Durante a Guerra do Vietnã, o fuzil AK-47 foi decisivo. Ele resistia à lama e à poeira das selvas vietnamitas e era muito bom em disparos mais próximos do alvo, mostrando-se muito mais eficiente que o M-16 usado pelos americanos, que falhava por causa da sujeira e umidade do front de batalha.

Mesmo com o fim da União Soviética, o fuzil continuou sendo uma arma extremamente usada, espalhando-se pelas mãos de terroristas, assassinos e traficantes. O arsenal soviético, montado durante a Guerra Fria, precisava ser desovado e a AK-47 passou a ser comercializada por um valor bem abaixo do que o normal. Vendida ilegalmente por militares, ela se espalhou pelo mundo através do mercado negro.

Em diversos países africanos a AK-47 é vendida a rebeldes africanos em troca de diamantes. Na Libéria, por exemplo, crianças foram armadas com esses fuzis para lutarem na Frente Patriótica Nacional do país. Na América do Sul, ele foi comprado com cocaína, chegando à Nicarágua em 1970 e se espalhando por outros países.

Ao falar sobre a sua famosa criação, Mikhail Kalashnikov dizia dormir tranquilo. Segundo ele, “O fato de as pessoas morrerem por causa do AK-47 não se deve ao seu inventor, mas à política”. E foi justamente através de conflitos políticos que o fuzil criado por Kalashnikov se popularizou, estando presente em tantos conflitos. 
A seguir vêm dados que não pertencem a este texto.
-- ==== Sys2Proof/Machine/Ops.lean ====
section
/-! DEFINITION. The named operations over guest memory, the registers of a schedule and the descriptor cache
(`20_memory.md`, `40_descriptor_cache.md`), and the block's one exception, the Fatal (R530), with the controller
reset it runs (R583). -/

namespace Sys2Proof.Machine

/-! ### Guest memory (R101, R102) -/

/-- What an unlisted byte of guest memory reads as: 0, as in `95_test_vectors.md` (DESIGN CHOICE, log 1). -/
def unlistedByte : Byte := 0

/-- The byte that a list of cells holds for an address: the listed one, else what an unlisted address reads as
(DESIGN CHOICE, log 1). -/
def memGet : List Host.Cell → Nat → Byte
  | [], _ => unlistedByte
  | (a, b) :: rest, x => if a = x then b else memGet rest x

/-- A list of cells with the byte at an address replaced, in canonical form (log 1). It is called for addresses with
memory behind them only (log 35). -/
def memSet : List Host.Cell → Nat → Byte → List Host.Cell
  | [], x, v => if v = unlistedByte then [] else [(x, v)]
  | (a, b) :: rest, x, v =>
    if x < a then (if v = unlistedByte then (a, b) :: rest else (x, v) :: (a, b) :: rest)
    else if x = a then (if v = unlistedByte then rest else (a, v) :: rest)
    else (a, b) :: memSet rest x v

/-- The canonical form of a list of cells: addresses rising and below 2^32, no entry equal to what an unlisted address
reads as. -/
def cellsWf : List Host.Cell → Bool
  | [] => true
  | (a, b) :: rest =>
    decide (a < 2 ^ 32) && decide (b ≠ unlistedByte) && rest.all (fun c => decide (a < c.1)) && cellsWf rest

/-- Whether an address lies outside every hole of a list. -/
def outsideHoles (hs : List Hole) (a : Nat) : Bool := hs.all fun h => decide (a < h.base ∨ h.base + h.size ≤ a)

/-- Whether there is memory at an address: the parameter of R101 (log 35). -/
def Memory.hasRam (m : Memory) (a : Word) : Bool := outsideHoles m.holes a.toNat

/-- The canonical form of guest memory: its cells in their one form, and none where there is no memory. -/
def Memory.wf (m : Memory) : Bool := cellsWf m.cells && m.cells.all fun c => outsideHoles m.holes c.1

/-- One byte read (R101): the byte held where there is memory, a free value where there is none (U22, log 35). -/
def readByte (m : Memory) (a : Word) : Byte :=
  if m.hasRam a then memGet m.cells a.toNat else Config.holeByte m.epoch m.lost a

/-- One byte written (R101): stored where there is memory; where there is none the write completes, changes no byte of
memory, and may change what such addresses read as (U22, log 35). -/
def Memory.setByte (m : Memory) (a : Word) (v : Byte) : Memory :=
  if m.hasRam a then { m with cells := memSet m.cells a.toNat v } else { m with lost := (a.toNat, v) :: m.lost }

/-- The guest has acted on memory: what addresses with no memory read as may differ from now on (R117, log 35). -/
def Memory.guestActs (m : Memory) : Memory := { m with epoch := m.epoch + 1 }

/-- `MemRead(a, n)` (R14); addresses wrap modulo 2^32 (R33). -/
def readBytes (m : Memory) : Word → Nat → List Byte
  | _, 0 => []
  | a, n + 1 => readByte m a :: readBytes m (a + 1) n

/-- `MemWrite(a, n, v)` (R14). -/
def writeBytes (m : Memory) : Word → List Byte → Memory
  | _, [] => m
  | a, b :: bs => writeBytes (m.setByte a b) (a + 1) bs

/-- `MemRead32(a)`: a little-endian word (R102). -/
def read32 (m : Memory) (a : Word) : Word :=
  wordOf (readByte m a) (readByte m (a + 1)) (readByte m (a + 2)) (readByte m (a + 3))

/-- `MemWrite32(a, w)` (R102). -/
def write32 (m : Memory) (a w : Word) : Memory := writeBytes m a (wordBytes w)

/-- The eight words of a qTD (R152, R362). -/
def readQtd (m : Memory) (a : Word) : Qtd where
  next := read32 m a
  alt := read32 m (a + 4)
  token := read32 m (a + 8)
  buf0 := read32 m (a + 12)
  buf1 := read32 m (a + 16)
  buf2 := read32 m (a + 20)
  buf3 := read32 m (a + 24)
  buf4 := read32 m (a + 28)

/-- The twelve words of a QH (R152, R350). -/
def readQh (m : Memory) (a : Word) : Qh where
  link := read32 m a
  epchar := read32 m (a + 4)
  epcap := read32 m (a + 8)
  current := read32 m (a + 12)
  ov := readQtd m (a + 16)

/-- The bytes of consecutive words. -/
def wordsBytes (ws : List Word) : List Byte := ws.flatMap wordBytes

/-- Words 3 to 11 of a QH. -/
def Qh.overlayWords (h : Qh) : List Word :=
  [h.current, h.ov.next, h.ov.alt, h.ov.token, h.ov.buf0, h.ov.buf1, h.ov.buf2, h.ov.buf3, h.ov.buf4]

/-- The memory writes of `flush_overlay`: QH words 3 to 11 at consecutive addresses from word 3 (R248). -/
def flushQh (m : Memory) (qhaddr : Word) (h : Qh) : Memory :=
  writeBytes m (qhaddr + 12) (wordsBytes h.overlayWords)

/-- The bytes of the segments, in order (R285). -/
def gatherBytes (m : Memory) : List Segment → List Byte
  | [] => []
  | g :: rest => readBytes m g.addr g.size ++ gatherBytes m rest

/-- The next bytes of `bs` into each segment, in order (R286). -/
def scatterBytes (m : Memory) : List Segment → List Byte → Memory
  | [], _ => m
  | g :: rest, bs => scatterBytes (writeBytes m g.addr (bs.take g.size)) rest (bs.drop g.size)

/-! ### The registers of a schedule (R15, R30) -/

/-- The copy of the per-schedule registers of schedule k. -/
def State.sched (s : State) : Sched → SchedRegs
  | .async => s.async
  | .periodic => s.periodic

/-- The state with that copy replaced. -/
def State.setSched (s : State) (k : Sched) (r : SchedRegs) : State :=
  match k with
  | .async => { s with async := r }
  | .periodic => { s with periodic := r }

/-- `state[k] <- a` (R31). -/
def State.setAuto (s : State) (k : Sched) (a : AutoState) : State :=
  s.setSched k { s.sched k with auto := a }

/-- `fetch_addr[k] <- w` (R32). -/
def State.setFetch (s : State) (k : Sched) (w : Word) : State :=
  s.setSched k { s.sched k with fetchAddr := w }

/-- `cur_queue[k] <- c` (R32). -/
def State.setCur (s : State) (k : Sched) (c : Option Word) : State :=
  s.setSched k { s.sched k with curQueue := c }

/-- `visits[k] <- n` (R30). -/
def State.setVisits (s : State) (k : Sched) (n : Nat) : State :=
  s.setSched k { s.sched k with visits := n }

/-- The descriptor cache of schedule k replaced (R34). -/
def State.setCache (s : State) (k : Sched) (c : List Queue) : State :=
  s.setSched k { s.sched k with cache := c }

/-- Something given out (log 26). -/
def State.emit (s : State) (o : Output) : State := { s with outbox := o :: s.outbox }

/-- Guest memory replaced. -/
def State.setMem (s : State) (m : Memory) : State := { s with mem := m }

/-- The reclamation flag (R401). -/
def State.setRecl (s : State) (b : Bool) : State := { s with recl := b }

/-- `RECL <- 1` where the schedule is the asynchronous one (R401, R372, R375). -/
def State.reclIfAsync (s : State) (k : Sched) : State :=
  match k with
  | .async => s.setRecl true
  | .periodic => s

/-! ### The descriptor cache as a finite map (R34) -/

/-- The Queue with a key. -/
def cacheFind : List Queue → Word → Option Queue
  | [], _ => none
  | q :: rest, a => if q.qhaddr = a then some q else cacheFind rest a

/-- The map with a Queue added or replaced at its key, keys rising. -/
def cachePut : List Queue → Queue → List Queue
  | [], q => [q]
  | r :: rest, q =>
    if q.qhaddr = r.qhaddr then q :: rest
    else if q.qhaddr.toNat < r.qhaddr.toNat then q :: r :: rest
    else r :: cachePut rest q

/-- The map without a key. -/
def cacheErase : List Queue → Word → List Queue
  | [], _ => []
  | q :: rest, a => if q.qhaddr = a then rest else q :: cacheErase rest a

/-- The Queue of schedule k at an address. -/
def State.queue? (s : State) (k : Sched) (a : Word) : Option Queue := cacheFind (s.sched k).cache a

/-- A Queue stored in the map of its own kind. -/
def State.putQueue (s : State) (q : Queue) : State := s.setCache q.kind (cachePut (s.sched q.kind).cache q)

/-- The Queue that `cur_queue[k]` refers to. -/
def State.current (s : State) (k : Sched) : Option Queue :=
  match (s.sched k).curQueue with
  | none => none
  | some a => s.queue? k a

/-- A new Queue (R230); its `<unset>` QH is written before it is ever read (log 11). -/
def newQueue (k : Sched) (a : Word) (ctr : Nat) : Queue where
  kind := k
  qhaddr := a
  qh := ⟨0, 0, 0, 0, ⟨0, 0, 0, 0, 0, 0, 0, 0⟩⟩
  seen := false
  lastSeen := ctr
  dev := none
  packets := []
  qtdaddr := 0

/-- `find_or_create_queue(k, a)` (R230): the Queue and whether it was created. -/
def State.findOrCreate (s : State) (k : Sched) (a : Word) : Queue × Bool :=
  match s.queue? k a with
  | some q => (q, false)
  | none => (newQueue k a s.uframeCtr, true)

/-- `mark_seen(q)` (R231). -/
def Queue.markSeen (q : Queue) (ctr : Nat) : Queue := { q with seen := true, lastSeen := ctr }

/-! ### Packets (R240 to R244) -/

/-- `find_packet(q, a)` (R240). -/
def findPacket : List Packet → Word → Option Packet
  | [], _ => none
  | p :: rest, a => if p.qtdaddr = a then some p else findPacket rest a

/-- A list without the Packet of an address (R243); by R241 there is at most one. -/
def dropPacket : List Packet → Word → List Packet
  | [], _ => []
  | p :: rest, a => if p.qtdaddr = a then rest else p :: dropPacket rest a

/-- A list with the Packet of an address replaced. -/
def replacePacket : List Packet → Packet → List Packet
  | [], _ => []
  | r :: rest, p => if r.qtdaddr = p.qtdaddr then p :: rest else r :: replacePacket rest p

/-- The Packet `allocate_packet` makes (R241). -/
def newPacket (a : Word) (d : Qtd) : Packet where
  qtdaddr := a
  qtd := d
  pid := tokPid d.token
  buf := []
  len := tokTotal d.token
  result := none
  count := 0
  tag := .uninit

/-- `allocate_packet(q, a, qtd)` (R241). -/
def Queue.allocate (q : Queue) (a : Word) (d : Qtd) : Queue := { q with packets := q.packets ++ [newPacket a d] }

/-- `free_packet(q, p)` (R243). -/
def Queue.freePacket (q : Queue) (p : Packet) : Queue := { q with packets := dropPacket q.packets p.qtdaddr }

/-- The Packet of a Queue stored back. -/
def Queue.putPacket (q : Queue) (p : Packet) : Queue := { q with packets := replacePacket q.packets p }

/-- `cancel_packet(q, p)` (R244): the device's cancel for an INFLIGHT Packet, then the Packet is dropped. -/
def cancelPacket (q : Queue) (p : Packet) (s : State) : Except Fault (Queue × State) :=
  if p.tag = .inflight then
    match q.dev with
    | none => .error .cancelNoDevice
    | some d => .ok (q.freePacket p, s.emit (.cancel d q.kind q.qhaddr p.qtdaddr))
  else .ok (q.freePacket p, s)

/-- `cancel_packet` for each Packet of a list, in order. -/
def cancelPackets : List Packet → Queue → State → Except Fault (Queue × State)
  | [], q, s => .ok (q, s)
  | p :: rest, q, s =>
    match cancelPacket q p s with
    | .error f => .error f
    | .ok (q', s') => cancelPackets rest q' s'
A história desse fuzil pode ser encontrada em detalhes no livro “Rajadas da História – O Fuzil AK-47 da Rússia de Stálin até Hoje”, no qual é narrada a vida de Kalachnikov e a trajetória de sua famosa criação, que já passou pela mão de quase todos os grupos guerrilheiros e terroristas surgidos depois da Segunda Guerra. Embora Mikhail Kalashnikov tenha afirmado que queria ser lembrado por ter criado uma arma capaz de defender as fronteiras de seu país, não para ser a arma dos terroristas, seu fuzil esteve e está presente nas mãos de muitos grupos extremistas ao redor do mundo, tendo matado muito mais do que qualquer outra arma, deixando um mar de sangue por onde passa e muitos órfãos e viúvas que puderam presenciar a força e o alcance dessa arma nas mãos de terroristas, traficantes e assassinos.

Referências:

https://www.gazetadopovo.com.br/mundo/inventor-mortal-mikhail-kalashnikov-ak-47/

https://epoca.oglobo.globo.com/tempo/noticia/2014/01/no-fim-da-vida-bkalashnikov-sentiu-peso-na-conscienciab-pelo-ak-47.html

KALACHNIKOV, Mikhail e JOLY, Elena. “Rajadas da História – O Fuzil AK-47 da Rússia de Stálin até Hoje”. Rio de Janeiro: Jorge Zahar, 2005.